/-- Coordinate k of a position. -/
def coord (x : Nat × Nat × Nat × Nat) (k : Nat) : Nat :=
  match k with
  | 0 => x.1 | 1 => x.2.1 | 2 => x.2.2.1 | _ => x.2.2.2
/-- A position with coordinate k replaced. -/
def setCoord (x : Nat × Nat × Nat × Nat) (k v : Nat) : Nat × Nat × Nat × Nat :=
  match k with
  | 0 => (v, x.2.1, x.2.2.1, x.2.2.2) | 1 => (x.1, v, x.2.2.1, x.2.2.2) | 2 => (x.1, x.2.1, v, x.2.2.2) | _ => (x.1, x.2.1, x.2.2.1, v)

/-- The position that a broadcast operand is read at (R128). -/
def bcast (d : Desc) (x : Nat × Nat × Nat × Nat) : Nat × Nat × Nat × Nat :=
  (if d.dim 0 = 1 then 0 else x.1, if d.dim 1 = 1 then 0 else x.2.1, if d.dim 2 = 1 then 0 else x.2.2.1, if d.dim 3 = 1 then 0 else x.2.2.2)

/-- Whether an operand's sizes match another's, size 1 broadcasting (R128). -/
def bcastOk (d td : Desc) : Bool := [0, 1, 2, 3].all fun k => d.dim k == 1 || d.dim k == td.dim k

/-- Whether two tensors have equal sizes but on one axis. -/
def sameBut (a b : Desc) (axis : Nat) : Bool := [0, 1, 2, 3].all fun k => k == axis || a.dim k == b.dim k

/-- Checks of an output or input of a tensor form: its form, no RAW format, its span. -/
def State.tfDesc (s : State) (n : Nat) (d : Desc) (write : Bool) : Option Exc :=
  match d.form [0] with
  | some e => some e
  | none => if isRaw d.fmt ∨ (isMx d.fmt ∧ d.dim 0 % 32 ≠ 0) then some (illegal 0x04) else s.reachFault n d write

/-- Store a tensor form's results, converted by nearest even or stochastically from the core generator (R100). -/
def State.tfStore (s : State) (n : Nat) (d : Desc) (sr : Bool) (vals : List FVal) : State :=
  let (modes, gen) := drawModes sr d.count (s.obj (kSr n))
  let s' := (s.wrVals n d false vals modes id).s
  if sr then s'.setObj (kSr n) gen else s'

/-- TEW's effect (R128). -/
def performTew (s : State) (n : Nat) (o : QOp) : Except Exc State := do
  let op := o.op
  let td := o.d (tfTd op)
  let ta := o.d (tfTa op)
  let tb := o.d (tfTb op)
  let tc := o.d (tfTc op)
  let func := tfFunc op % 128
  let scalar := decide (128 ≤ tfFunc op)
  let useB := decide (2 ≤ micaArity func) && !scalar
  let useC := decide (3 ≤ micaArity func)
  firstErr ([s.tfDesc n td true, s.tfDesc n ta false] ++ (if useB then [s.tfDesc n tb false] else []) ++ (if useC then [s.tfDesc n tc false] else []))
  let ints := isInt td.fmt && isInt ta.fmt && (!useB || isInt tb.fmt) && (!useC || isInt tc.fmt)
  firstErr [if !micaKnown ints func then some (illegal 0x02) else none,
    shapeIf (!bcastOk ta td || (useB && !bcastOk tb td) || (useC && !bcastOk tc td))]
  let vals := td.coords.map fun x =>
    if ints then
      let g (d : Desc) : Int := s.intElem n d (bcast d x)
      FVal.ofRat false (micaI 32 func (g ta) (if scalar then sext 32 (o.s (tfSa op)).toNat else if useB then g tb else 0) (if useC then g tc else 0) : Rat)
    else
      let g (d : Desc) : Word32 := s.micaElem n d (bcast d x)
      f32 (micaF func (g ta) (if scalar then (o.s (tfSa op)).setWidth 32 else if useB then g tb else 0#32) (if useC then g tc else 0#32))
  .ok ((s.tfStore n td (tfSr op) vals).micaCountOpen n (16 + (td.count + 63) / 64))

/-- Values along an axis at a position. -/
def State.axisVals (s : State) (n : Nat) (d : Desc) (axis : Nat) (x : Nat × Nat × Nat × Nat) : List Word32 :=
  (List.range (d.dim axis)).map fun i => s.micaElem n d (setCoord x axis i)

/-- TRED's effect (R101, R128). -/
def performTred (s : State) (n : Nat) (o : QOp) : Except Exc State := do
  let op := o.op
  let td := o.d (tfTd op)
  let ta := o.d (tfTa op)
  let axis := tfAxis op
  firstErr [s.tfDesc n td true, s.tfDesc n ta false, if 2 < tfFunc op then some (illegal 0x02) else none,
    shapeIf (!sameBut td ta axis || td.dim axis != 1)]
  let f := if tfFunc op = 0 then 0x00 else if tfFunc op = 1 then 0x05 else 0x04
  let ints := isInt td.fmt && isInt ta.fmt
  let vals := td.coords.map fun x =>
    if ints then
      FVal.ofRat false ((regReduce (fun p q => micaI 32 f p q 0) ((List.range (ta.dim axis)).map fun i => s.intElem n ta (setCoord x axis i))).getD 0 : Rat)
    else f32 ((regReduce (fun p q => micaF f p q 0#32) (s.axisVals n ta axis x)).getD 0#32)
  .ok ((s.tfStore n td (tfSr op) vals).micaCountOpen n (16 + (ta.count + 255) / 256))

/-- Product of the exponent of a softmax element: exp2((x - m) × scale) (R128). -/
def smxExp (x m scale : Word32) : Word32 := micaExp2 (f32mul (f32sub x m) scale)

/-- TSMX's effect: phase 0 the maximum; phase 1 the exponentials of ta over the maximum in tb, with the row sum in tc; phase 2 the product with the reciprocal of the sum in tc (R128; log entry 26). -/
def performTsmx (s : State) (n : Nat) (o : QOp) : Except Exc State := do
  let op := o.op
  let td := o.d (tfTd op)
  let ta := o.d (tfTa op)
  let tb := o.d (tfTb op)
  let tc := o.d (tfTc op)
  let axis := tfAxis op
  let scale : Word32 := (o.s (tfSa op)).setWidth 32
  firstErr [s.tfDesc n td true, s.tfDesc n ta false, if 2 < tfFunc op then some (illegal 0x02) else none]
  let bound := 16 + (ta.count + 63) / 64
  match tfFunc op with
  | 0 =>
    firstErr [shapeIf (!sameBut td ta axis || td.dim axis != 1)]
    let vals := td.coords.map fun x => f32 ((regReduce (micaMinMax true) (s.axisVals n ta axis x)).getD 0#32)
    .ok ((s.tfStore n td (tfSr op) vals).micaCountOpen n bound)
  | 1 =>
    firstErr [s.tfDesc n tb false, s.tfDesc n tc true,
      shapeIf (!sameBut td ta 4 || !sameBut tb ta axis || tb.dim axis != 1 || !sameBut tc ta axis || tc.dim axis != 1)]
    let e (x : Nat × Nat × Nat × Nat) : Word32 := smxExp (s.micaElem n ta x) (s.micaElem n tb (setCoord x axis 0)) scale
    let vals := td.coords.map fun x => f32 (e x)
    let sums := tc.coords.map fun x => f32 ((regReduce f32add ((List.range (ta.dim axis)).map fun i => e (setCoord x axis i))).getD 0#32)
    .ok (((s.tfStore n td (tfSr op) vals).tfStore n tc (tfSr op) sums).micaCountOpen n bound)
  | _ =>
    firstErr [s.tfDesc n tc false, shapeIf (!sameBut td ta 4 || !sameBut tc ta axis || tc.dim axis != 1)]
    let vals := td.coords.map fun x => f32 (f32mul (s.micaElem n ta x) (micaRecip (s.micaElem n tc (setCoord x axis 0))))
    .ok ((s.tfStore n td (tfSr op) vals).micaCountOpen n bound)

/-- TNORM's effect: each element takes the value that Config leaves open for its row, gamma, beta and epsilon (R128; log entry 24). -/
def performTnorm (s : State) (n : Nat) (o : QOp) : Except Exc State := do
  let op := o.op
  let td := o.d (tfTd op)
  let ta := o.d (tfTa op)
  let tb := o.d (tfTb op)
  let tc := o.d (tfTc op)
  let axis := tfAxis op
  firstErr [s.tfDesc n td true, s.tfDesc n ta false, s.tfDesc n tb false, s.tfDesc n tc false,
    if 1 < tfFunc op then some (illegal 0x02) else none,
    shapeIf (!sameBut td ta 4 || !bcastOk tb ta || !bcastOk tc ta)]
  let vals := td.coords.map fun x =>
    f32 (Config.openNorm (tfFunc op) (s.axisVals n ta axis x) (s.micaElem n tb (bcast tb x)) (s.micaElem n tc (bcast tc x))
      ((o.s (tfSa op)).setWidth 32) (coord x axis))
  .ok ((s.tfStore n td (tfSr op) vals).micaCountOpen n (16 + (ta.count + 63) / 64))

/-- Device address of the element that an index names, for exc_info. -/
def Desc.indexAddr (d : Desc) (n axis : Nat) (i : Int) : Nat :=
  let step : Nat := if axis = 0 then elemBits d.fmt / 8 else d.str axis
  wrapInt 48 ((((spaceAddr n d.space 0 0).getD 0 + d.base : Nat) : Int) + i * step)

/-- GATHER's effect: td[.., j, ..] := ta[.., index, ..], the index read from tb, broadcast to td (R128; log entry 27). -/
def performGather (s : State) (n : Nat) (o : QOp) : Except Exc State := do
  let op := o.op
  let td := o.d (tfTd op)
  let ta := o.d (tfTa op)
  let tb := o.d (tfTb op)
  let axis := tfAxis op
  firstErr [s.tfDesc n td true, s.tfDesc n ta false, s.tfDesc n tb false, if tfFunc op ≠ 0 then some (illegal 0x02) else none,
    shapeIf (tb.fmt != codeINT32 || !sameBut td ta axis || !bcastOk tb td)]
  let idx (x : Nat × Nat × Nat × Nat) : Int := s.intElem n tb (bcast tb x)
  match td.coords.find? fun x => decide (idx x < 0) || decide ((ta.dim axis : Int) ≤ idx x) with
  | some x => .error (addressFault (ta.indexAddr n axis (idx x)))
  | none =>
    let src (x : Nat × Nat × Nat × Nat) := setCoord x axis (idx x).toNat
    let s' := if ta.fmt = td.fmt ∧ !isMx td.fmt then
        s.wrTensor n td fun i0 i1 i2 i3 => let y := src (i0, i1, i2, i3); s.elemCode n ta y.1 y.2.1 y.2.2.1 y.2.2.2
      else s.tfStore n td (tfSr op) (td.coords.map fun x => let y := src x; s.elem n ta y.1 y.2.1 y.2.2.1 y.2.2.2)
    .ok (s'.micaCountOpen n (16 + (td.count + 63) / 64))

/-- SCATTER's effect: td[.., index, ..] := ta[.., j, ..]; of several elements that name one target the last in index position is written; what no element names stays (R102, R128; log entry 27). -/
def performScatter (s : State) (n : Nat) (o : QOp) : Except Exc State := do
  let op := o.op
  let td := o.d (tfTd op)
  let ta := o.d (tfTa op)
  let tb := o.d (tfTb op)
  let axis := tfAxis op
  firstErr [s.tfDesc n td true, s.tfDesc n ta false, s.tfDesc n tb false, if tfFunc op ≠ 0 then some (illegal 0x02) else none,
    shapeIf (tb.fmt != codeINT32 || !sameBut td ta axis || !bcastOk tb ta || isMx td.fmt)]
  let idx (x : Nat × Nat × Nat × Nat) : Int := s.intElem n tb (bcast tb x)
  let (modes, gen) := drawModes (tfSr op) ta.count (s.obj (kSr n))
  let code (x : Nat × Nat × Nat × Nat) (mode : RMode) : Nat :=
    if ta.fmt = td.fmt then s.elemCode n ta x.1 x.2.1 x.2.2.1 x.2.2.2 else (convTo td.fmt mode false (s.elem n ta x.1 x.2.1 x.2.2.1 x.2.2.2)).code
  let moves := (ta.coords.zip modes).map fun z => (idx z.1, setCoord z.1 axis (idx z.1).toNat, code z.1 z.2)
  let put (s : State) (ms : List (Int × (Nat × Nat × Nat × Nat) × Nat)) : State :=
    s.wrTensor n td fun i0 i1 i2 i3 =>
      match ms.reverse.find? fun z => z.2.1 == (i0, i1, i2, i3) with
      | some z => z.2.2
      | none => s.elemCode n td i0 i1 i2 i3
  match moves.find? fun z => decide (z.1 < 0) || decide ((td.dim axis : Int) ≤ z.1) with
  | some z => .error (addressFault (td.indexAddr n axis z.1))
  | none =>
    let s' := put s moves
    let s' := if tfSr op && decide (ta.fmt ≠ td.fmt) then s'.setObj (kSr n) gen else s'
    .ok (s'.micaCountOpen n (16 + (ta.count + 63) / 64))

/-- TPOOL's effect (R148-R152, R159). -/
def performTpool (s : State) (n : Nat) (o : QOp) : Except Exc State := do
  let op := o.op
  let td := o.d (tfTd op)
  let ta := o.d (tfTa op)
  firstErr [s.tfDesc n td true, s.tfDesc n ta false, if 1 < tfFunc op then some (illegal 0x02) else none]
  let w ← s.window n (o.s (tfSa op))
  firstErr [shapeIf (ta.dim 3 != 1 || td.dim 0 != ta.dim 0 || td.dim 1 != w.tw || td.dim 2 != w.th || td.dim 3 != 1),
    w.extentFault (ta.dim 1) (ta.dim 2) false]
  let val (i c : Nat) (t : Nat × Nat) : Word32 :=
    match w.tap false (ta.dim 1) (ta.dim 2) i t.1 t.2 with
    | some (ix, iy) => s.micaElem n ta (c, ix, iy, 0)
    | none => toF32 (scaled ta.fmt (w.padValue % 2 ^ elemBits ta.fmt) 127)
  let one (i c : Nat) : Word32 :=
    let vs := w.taps.map (val i c)
    let r := match vs with
      | [] => 0#32
      | x :: xs => xs.foldl (if tfFunc op = 0 then micaMinMax true else f32add) x
    if tfFunc op = 0 then r else f32div r (f32ofInt (w.kh * w.kw : Nat))
  let vals := td.coords.map fun x => f32 (one (x.2.2.1 * w.tw + x.2.1) x.1)
  .ok ((s.tfStore n td (tfSr op) vals).micaCountOpen n (16 + (td.count * w.kh * w.kw + 63) / 64))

• • • • • • •

| Aim of the task |
Return exactly the opening lines of the listing above, ending with the line that has "one axis. -/".

| Written response |
/-- Coordinate k of a position. -/
def coord (x : Nat × Nat × Nat × Nat) (k : Nat) : Nat :=
  match k with
  | 0 => x.1 | 1 => x.2.1 | 2 => x.2.2.1 | _ => x.2.2.2
/-- A position with coordinate k replaced. -/
def setCoord (x : Nat × Nat × Nat × Nat) (k v : Nat) : Nat × Nat × Nat × Nat :=
  match k with
  | 0 => (v, x.2.1, x.2.2.1, x.2.2.2) | 1 => (x.1, v, x.2.2.1, x.2.2.2) | 2 => (x.1, x.2.1, v, x.2.2.2) | _ => (x.1, x.2.1, x.2.2.1, v)

/-- The position that a broadcast operand is read at (R128). -/
def bcast (d : Desc) (x : Nat × Nat × Nat × Nat) : Nat × Nat × Nat × Nat :=
  (if d.dim 0 = 1 then 0 else x.1, if d.dim 1 = 1 then 0 else x.2.1, if d.dim 2 = 1 then 0 else x.2.2.1, if d.dim 3 = 1 then 0 else x.2.2.2)

/-- Whether an operand's sizes match another's, size 1 broadcasting (R128). -/
def bcastOk (d td : Desc) : Bool := [0, 1, 2, 3].all fun k => d.dim k == 1 || d.dim k == td.dim k

/-- Whether two tensors have equal sizes but on one axis. -/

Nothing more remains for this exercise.